Join Kevin Ford for an in-depth discussion in this video Set up your first build with Xamarin, part of Visual Studio App Center for Developers.
- Let's look at how to make a simple build for a Xamarin.Forms App. We have our starting Xamarin App and have already placed it in GitHub. And now we want to use it with VSAC. VSAC supports Bitbucket, Visual Studio Team Services, and GitHub. I'm going to use my personal GitHub account, where I've already added the project and created our sample branches. If you haven't set GitHub up yet, I show you how to do it in the Using the Exercise Files video.
The first thing we're going to do is click on the Build icon inside of our App. Once we do that, we can see there are three options on what type of source code repository we want to use. Since this is already on GitHub, I'm going to click on that. Since I've already logged in GitHub with VSAC, it shows me the list of available repositories.
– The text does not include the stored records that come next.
-- ==== Sys2Proof/Machine/Regs.lean ====
section
/-! DEFINITION. Register reads (16_register_address_map.md R473 to R481 and the register tables of each chapter):
the words of each block, the counters read by snapshot (00 R9, R10), and a read by a requester. -/

namespace Sys2Proof.Machine

/-! ## Helpers -/

/-- One of the 32-bit words of a wide vector. -/
def word32 {w : Nat} (v : BitVec w) (i : Nat) : Nat := v.toNat / 2 ^ (32 * i) % 2 ^ 32

/-- A mask of the indices below `n` that satisfy a condition. -/
def maskOf (n : Nat) (p : Nat → Bool) : Nat := (List.range n).foldl (fun a i => a + flagAt (p i) i) 0

/-- A Q.8 count of ticks in ns, rounded (R216). -/
def q8Ns (q : Int) : Int := (q + 1024) / 2048

/-- The index and the offset of an address in an array of windows. -/
def window (base size count a : Nat) : Option (Nat × Nat) :=
  if base ≤ a ∧ a < base + size * count then some ((a - base) / size, (a - base) % size) else none

/-- OWNER_ID: the first 8 bytes of SHA-256 of OWK_PUB; zero in UNCLAIMED (03). -/
def ownerId (s : State) : List Byte :=
  match s.keys.life with
  | .owned => slice (beBytes 32 (Config.sha256 (beBytes 64 s.keys.owk.toNat)).toNat) 0 8
  | _ => zeros 8

/-- Minutes left in the release countdown, rounded up; 0 while none runs (R85, R105). -/
def releaseMinutes (s : State) : Nat :=
  match s.sec.release with
  | some r => ceilDiv (r.since + 86400 * ticksPerS - s.etc) (60 * ticksPerS)
  | none => 0

/-- CLAIM_N is strapped. -/
def strapped (s : State) : Bool := s.supply.claimStrap

/-- The code of a lifecycle state (R472, R481). -/
def lifeCode : Life → Nat
  | .unclaimed => 0
  | .owned => 1
  | .retired => 2

/-- The code of a supply state (R472, R485). -/
def supplyCode : SupplyState → Nat
  | .main => 0
  | .backup => 1
  | .holdup => 2
  | .down => 2

/-- A slot's code. -/
def slotCode : Slot → Nat
  | .a => 0
  | .b => 1

/-! ## SYS (R471, R472, R125) -/

/-- `SYS_STAT`. -/
def sysStat (s : State) : Nat :=
  s.sys.phase + (if s.sec.regsUp then lifeCode s.keys.life else 0) * 2 ^ 3 + supplyCode s.supply.state * 2 ^ 5
    + flagAt s.supply.enable 7 + flagAt (strapped s) 8

/-- `SYS_PWR_STAT`. -/
def pwrStat (s : State) : Nat :=
  (match s.sys.mode with
    | .reset | .run => 0
    | .standby => 1
    | .entering | .sleep => 2
    | .waking => 3) + s.sys.refuse * 2 ^ 4 + s.sys.sleeps * 2 ^ 16

/-- `SYS_IMG`. -/
def sysImg (s : State) : Nat :=
  let k := s.keys
  s.sys.refA + s.sys.refB * 2 ^ 4
    + (if s.sec.regsUp then slotCode k.sel * 2 ^ 8 + flagAt k.trial 9 + k.trials * 2 ^ 10 else 0)
    + (match s.sys.running with
      | some x => slotCode x
      | none => 3) * 2 ^ 12

/-- The session state of a link: 0 NONE, 1 OPENING, 2 OPEN (R131, R481). -/
def sessionCode : SessionSt → Nat
  | .none => 0
  | .opening _ => 1
  | .opened _ => 2

/-- `SYS_MBX_STAT` (R125). -/
def mbxStat (s : State) : Nat :=
  flagAt s.links.txFrame.isNone 0 + flagAt s.links.rxReady 1
    + flagAt (sessionCode s.links.spi.session == 2) 2 + flagAt s.links.spi.req.isSome 3
    + s.links.spi.frameErr * 2 ^ 8 + (if s.links.rxReady then s.links.rxBuf.length else 0) * 2 ^ 16

/-- The SYS block. -/
def sysWord (s : State) (a : Nat) : Nat :=
  match a with
  | 0x00 => (if s.sys.order64 then 64 else 32) + Config.dieRevision * 2 ^ 8 + Config.romVersion * 2 ^ 16
  | 0x04 => sysStat s
  | 0x08 => s.sys.autoStby * 2 ^ 8 + s.sys.autoSlp * 2 ^ 16
  | 0x0C => pwrStat s
  | 0x10 => s.sys.wakeEn.toNat + s.sys.wakeLvl * 2 ^ 8
  | 0x14 => s.sys.wakeSrc.toNat
  | 0x18 => s.sys.rstCause + s.sys.prevSafe * 2 ^ 4 + flagAt s.sys.prevValid 11
  | 0x1C => s.nv.starts
  | 0x20 => sysImg s
  | 0x24 => s.sys.selftest.toNat
  | 0x104 => mbxStat s
  | 0x108 => s.links.hostRej
  | _ => if 0x400 ≤ a ∧ a < 0x600 then leAt s.links.rxBuf (a - 0x400) 4 else 0

/-! ## IRC and FLT (R423 to R426) -/

/-- The registers of one interrupt target. -/
def ircTargetWord (s : State) (g : IrcTarget) (host : Bool) (o : Nat) : Nat :=
  if o < 0x20 then word32 g.en (o / 4)
  else if o < 0x40 then word32 g.pend ((o - 0x20) / 4)
  else if o < 0x60 then word32 g.act ((o - 0x40) / 4)
  else match o with
    | 0x60 => g.thr
    | 0x64 => if host then s.irc.modUs + s.irc.modCnt * 2 ^ 12 + s.irc.bypass * 2 ^ 20 + s.irc.idle * 2 ^ 24 else 0
    | 0x68 => best s g
    | 0x70 => g.claimed + effThr g * 2 ^ 8 + flagAt (host && s.irc.line) 12
        + flagAt (host && s.irc.hold.isSome) 13 + flagAt g.ccRef 14
    | 0x74 => g.coalesced + g.refused * 2 ^ 16
    | _ => 0

/-- The IRC block. -/
def ircWord (s : State) (a : Nat) : Nat :=
  if a < 0x1080 then (s.levelWord ((a - 0x1000) / 4)).toNat
  else if 0x1100 ≤ a ∧ a < 0x1178 then ircTargetWord s s.irc.host true (a - 0x1100)
  else if 0x1200 ≤ a ∧ a < 0x1278 then ircTargetWord s s.irc.mgmt false (a - 0x1200)
  else 0

/-- `FLT_FIRST` and `FLT_LAST`. -/
def faultRecWord (r : FaultRec) : Nat := r.src + flagAt r.valid 7 + r.cls * 2 ^ 8

/-- `FLT_GRACE`. -/
def graceWord (s : State) : Nat :=
  match s.flt.grace with
  | some d => ceilDiv (d - s.etc) ticksPerUs % 2 ^ 20 + 2 ^ 20
  | none => 0

/-- The FLT block. -/
def fltWord (s : State) (a : Nat) : Nat :=
  let w := s.flt.wdt
  if a < 0x200C then word32 s.flt.sticky ((a - 0x2000) / 4)
  else if a < 0x2018 then word32 s.flt.pend ((a - 0x200C) / 4)
  else if a < 0x2030 then blkU32 s.cfg.active (0x50 + (a - 0x2018))
  else match a with
    | 0x2030 => graceWord s
    | 0x2034 => s.graceUs
    | 0x2038 => faultRecWord s.flt.first
    | 0x2044 => faultRecWord s.flt.last
    | 0x2050 => fltSafeWord s
    | 0x205C => s.flt.total
    | 0x2060 => w.timeout + w.window * 2 ^ 16 + flagAt w.lock 24
    | 0x2068 => w.token.toNat + flagAt (w.timeout != 0) 16 + flagAt w.warned 17 + flagAt w.bad 18
    | _ => 0

/-! ## TIM and PWM (R396 to R400) -/

/-- `TIM_CTL`. -/
def timCtlWord (c : TimerCfg) : Nat :=
  c.tb + flagAt c.capture 3 + flagAt c.restart 4 + c.link * 2 ^ 5 + c.master * 2 ^ 8 + c.cap * 2 ^ 16

/-- `TIM_STAT.STATE`. -/
def timStateCode : TimerState → Nat
  | .stopped => 0
  | .running => 1
  | .expired => 2
  | .armed => 3

/-- The registers of a timer. -/
def timerWord (s : State) (n o : Nat) : Nat :=
  let c := s.timer n
  match o with
  | 0x00 => timCtlWord c.ctl
  | 0x04 => c.target.toNat
  | 0x08 => timCount c s.etc % 2 ^ 32
  | 0x0C => c.ctl.filt + c.ctl.ps * 2 ^ 16
  | 0x10 => c.capt.toNat
  | 0x1C => timStateCode c.state + flagAt c.exp 2 + flagAt c.new 3 + flagAt c.ovr 4 + flagAt c.madeUp 5
      + flagAt c.unseen 6 + flagAt c.linkErr 7
  | 0x20 => flagAt c.ieExp 0 + flagAt c.ieCap 1
  | _ => 0

/-- The registers of an EB unit. -/
def ebWord (s : State) (n o : Nat) : Nat :=
  let u := s.ebU n
  match o with
  | 0x00 => flagAt u.en 0 + flagAt u.updnCtl 1 + flagAt u.imm 2 + flagAt u.armAt.isSome 3 + flagAt u.tlatch 4
      + u.tripMask.toNat * 2 ^ 8
  | 0x04 => u.act.per
  | 0x08 => u.act.cmp
  | 0x0C => u.act.dtMin + u.act.dtMax * 2 ^ 16 + flagAt u.act.adapt 31
  | 0x10 => u.act.minPulse + u.act.blank * 2 ^ 12 + u.act.tripFilt * 2 ^ 24
  | 0x14 => u.ie.toNat + u.ips * 2 ^ 8
  | 0x18 => ebState s u + flagAt u.down 2 + flagAt u.high 3 + flagAt u.hg 4 + flagAt u.lg 5 + u.flags.toNat * 2 ^ 8
      + flagAt u.tripped 16 + flagAt ((u.filtered &&& u.tripMask) != 0#4) 17 + flagAt u.bstLow 18
  | 0x1C => ebCount u s.etc % 2 ^ 24
  | 0x20 => sat 1023 u.dtRise + flagAt u.tmoR 10 + sat 1023 u.dtFall * 2 ^ 16 + flagAt u.tmoF 26
  | 0x24 => u.dropH + u.dropL * 2 ^ 16
  | 0x28 => u.trips + u.clrRef * 2 ^ 16 + u.bstUv * 2 ^ 24
  | _ => 0

/-- A KC trigger's registers. -/
def kcTrigWord (g : KcTrig) : Nat := g.frac + flagAt g.bsel 16 + g.ch * 2 ^ 17 + flagAt g.en 20

/-- A KC trigger's sample register. -/
def kcSampleWord (g : KcTrig) : Nat :=
  g.code.toNat + flagAt g.settling 12 + flagAt g.sat 13 + flagAt g.missed 14 + g.tseq * 2 ^ 16

/-- The registers of a KC unit (DEDUCED, log 52). -/
def kcWord (s : State) (k o : Nat) : Nat :=
  let u := s.kcU k
  let trig := fun j => u.trig.get {} j
  if s.kettles ≤ k then 0
  else match o with
    | 0x00 => u.running.toNat + flagAt (u.running && decide ((s.etc - u.boundary) / ticksPerNs < u.cmp)) 2
    | 0x04 => u.per
    | 0x08 => u.cmp
    | 0x0C => if u.running then (s.etc - u.boundary) / ticksPerNs % 2 ^ 24 else 0
    | 0x10 => u.ie.toNat + u.ips * 2 ^ 8
    | 0x14 => u.flags.toNat
    | 0x38 => (trig 0).misses + (trig 1).misses * 2 ^ 8 + (trig 2).misses * 2 ^ 16 + (trig 3).misses * 2 ^ 24
    | _ =>
      if 0x18 ≤ o ∧ o < 0x28 then kcTrigWord (trig ((o - 0x18) / 4))
      else if 0x28 ≤ o ∧ o < 0x38 then kcSampleWord (trig ((o - 0x28) / 4))
      else 0

/-- The PWM block. -/
def pwmWord (s : State) (a : Nat) : Nat :=
  if a = 0x4F08 then
    maskOf 8 (fun n => ebState s (s.ebU n) == 1) + maskOf 8 (fun n => ebState s (s.ebU n) == 2) * 2 ^ 8
      + maskOf 8 (fun n => ebState s (s.ebU n) == 3) * 2 ^ 16 + maskOf 4 (tripActive s) * 2 ^ 24
  else match window 0x4000 0x80 8 a, window 0x4400 0x80 4 a with
    | some (n, o), _ => ebWord s n o
    | _, some (k, o) => kcWord s k o
    | _, _ => 0

/-- The TIM block. -/
def timWord (s : State) (a : Nat) : Nat :=
  if a = 0x3F04 then s.tim.makeupUs
  else match window 0x3000 0x40 24 a with
    | some (n, o) => timerWord s n o
    | none => 0

/-! ## WHL and LNS (R188 to R192, R216 to R218) -/

/-- A held position is valid: it is kept only while the crank source has direction decoding (R174, R189). -/
def heldShown (s : State) : Bool := s.whl.crank.hasPos && sourceDecodes s

/-- POS is valid: STATE is 2, 3 or 4, or HELD is set (R189). -/
def posShown (s : State) : Bool := heldShown s || positioned s.whl.sync

/-- `WHL_SYNC`. POS, and with it REV, is free where R189 does not call it valid, once the state has left its reset value (DESIGN CHOICE, log 17). -/
def whlSync (s : State) : Nat :=
  let w := s.whl
  let pos := if posShown s then w.crank.f % s.nTeeth
    else if w.changes = 0 then 0 else (Config.unstated s.fresh).toNat % 1024
  let rev := if posShown s then w.crank.f / s.nTeeth % 2
    else if w.changes = 0 then 0 else (Config.unstated s.fresh).toNat / 1024 % 2
  syncCode w.sync + flagAt w.provisional 3 + dirCode (dirOf s) * 2 ^ 4 + flagAt w.promoted 6
    + flagAt (heldShown s) 7 + rev * 2 ^ 8 + pos * 2 ^ 16

/-- `WHL_QS_STAT`. -/
def whlQsStat (s : State) : Nat :=
  let q := s.whl.qs
  flagAt (q.usable || heldShown s) 0 + flagAt (s.whl.qsUnwatched && decide (0 < q.seq)) 1 + flagAt q.revSeen 2 + flagAt s.whl.qsCopy 3
    + s.whl.qsInval * 2 ^ 4 + q.nextRev * 2 ^ 8 + q.nextPos * 2 ^ 16

/-- The code of LAST_CLASS. -/
def edgeClassCode : EdgeClass → Nat
  | .none => 0
  | .tooth => 1
  | .gap => 2
  | .camRegular => 3
  | .camPhase => 4
  | .error => 5
  | .auxiliary => 6

/-- The code of PULSE. -/
def pulseCode : Pulse → Nat
  | .short => 0
  | .long => 1
  | .ambiguous => 2
  | .none => 3

/-- The registers of a wheel input. -/
def whlInWord (s : State) (n o : Nat) : Nat :=
  let w := s.wheel n
  match o with
  | 0x08 => s.role n + flagAt w.level 3 + flagAt w.vswFault 4 + edgeClassCode w.lastClass * 2 ^ 5 + pulseCode w.pulse * 2 ^ 8
  | 0x0C => w.width
  | 0x10 => w.edges
  | 0x14 => w.rej
  | 0x18 => (if s.role n != 0 && isVr s n then armThreshold s n % 2048 else 0) + w.peak * 2 ^ 16
  | _ => 0

/-- The WHL block. -/
def whlWord (s : State) (a : Nat) : Nat :=
  let w := s.whl
  match a with
  | 0x5000 => whlSync s
  | 0x5004 => syncLastWord w + w.changes * 2 ^ 16
  | 0x5010 => w.toothErr + w.camErr * 2 ^ 16
  | 0x5014 => w.camAng.toNat
  | 0x5018 => w.secState + flagAt w.secAgree 2 + flagAt w.promoted 3 + w.secOfs.getD 0 * 2 ^ 16
  | 0x501C => whlQsStat s
  | _ => match window 0x5040 32 8 a with
    | some (n, o) => whlInWord s n o
    | none => 0

/-- The code of `LNS_STAT.MODE`. -/
def lensModeCode : LensMode → Nat
  | .none => 0
  | .period => 1
  | .run => 2
  | .hold => 3
  | .overdue => 4
  | .reverse => 5

/-- `LNS_STAT`. -/
def lnsStat (s : State) : Nat :=
  let l := s.lns
  lensModeCode l.mode + flagAt (l.k != 0) 3 + flagAt l.accClamp 4 + flagAt (l.havePn && predClamped s) 5
    + l.mapMode * 2 ^ 6 + flagAt l.learn 8 + l.pause * 2 ^ 9 + l.k * 2 ^ 16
You may have to log in here. I'm going to select the VSACXamarin project under my personal organization.
Since I want to create a CI Build, I'm going to select the Dev Branch. From here we'll click on Configure build to set up our build definition. Under Project we can select either the solution file or the project file. I'm going to leave it with the solution file for our Xamarin project. If we're doing a Xamarin Android build, only the Xamarin Android project files would show up here, and not the solution files. I'm going to leave the Configuration at Debug, since we're going to do a CI build.
Inside Visual Studio we could set many things as part of this build configuration. What projects we want built in the solution, any build variables, if we want to use a shared amount of runtime, or anything else that we could tie to the build definition. We also have some control over the version of Mono being used and the version of Xcode. We're going to leave these at the latest for both of them. We can either build for devices or simulators. iOS device builds require provisioning profiles.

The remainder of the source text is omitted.